* _Input data_
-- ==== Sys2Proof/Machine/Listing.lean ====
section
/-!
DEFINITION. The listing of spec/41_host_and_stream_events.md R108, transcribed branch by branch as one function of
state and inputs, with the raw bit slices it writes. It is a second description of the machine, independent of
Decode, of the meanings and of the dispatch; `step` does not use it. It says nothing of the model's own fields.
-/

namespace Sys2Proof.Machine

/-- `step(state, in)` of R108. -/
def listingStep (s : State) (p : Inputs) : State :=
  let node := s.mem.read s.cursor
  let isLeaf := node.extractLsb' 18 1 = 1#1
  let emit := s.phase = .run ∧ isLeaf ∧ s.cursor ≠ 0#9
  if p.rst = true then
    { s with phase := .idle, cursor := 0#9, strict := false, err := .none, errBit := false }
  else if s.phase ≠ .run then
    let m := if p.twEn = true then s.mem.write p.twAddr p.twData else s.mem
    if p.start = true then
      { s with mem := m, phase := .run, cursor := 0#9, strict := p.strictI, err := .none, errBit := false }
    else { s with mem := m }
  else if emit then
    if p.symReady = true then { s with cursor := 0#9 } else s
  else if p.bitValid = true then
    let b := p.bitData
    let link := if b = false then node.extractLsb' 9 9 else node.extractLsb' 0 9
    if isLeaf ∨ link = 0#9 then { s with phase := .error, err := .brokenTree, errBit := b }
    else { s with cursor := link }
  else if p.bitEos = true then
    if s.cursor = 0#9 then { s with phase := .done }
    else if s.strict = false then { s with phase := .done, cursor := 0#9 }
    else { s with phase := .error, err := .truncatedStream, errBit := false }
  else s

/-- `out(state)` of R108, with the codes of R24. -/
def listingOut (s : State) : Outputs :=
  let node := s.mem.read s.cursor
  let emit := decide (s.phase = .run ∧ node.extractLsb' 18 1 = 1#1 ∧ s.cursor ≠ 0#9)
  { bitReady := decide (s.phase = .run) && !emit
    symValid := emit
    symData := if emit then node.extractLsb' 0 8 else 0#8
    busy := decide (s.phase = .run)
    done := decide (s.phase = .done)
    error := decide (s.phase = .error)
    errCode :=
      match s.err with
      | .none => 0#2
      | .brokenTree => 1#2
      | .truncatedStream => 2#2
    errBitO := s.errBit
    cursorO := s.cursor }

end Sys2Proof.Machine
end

* _What to do_
Copy out each line of the data that has the word "decide" in it.

* _Answer for this exercise_
  let emit := decide (s.phase = .run ∧ node.extractLsb' 18 1 = 1#1 ∧ s.cursor ≠ 0#9)
  { bitReady := decide (s.phase = .run) && !emit
    busy := decide (s.phase = .run)
    done := decide (s.phase = .done)
    error := decide (s.phase = .error)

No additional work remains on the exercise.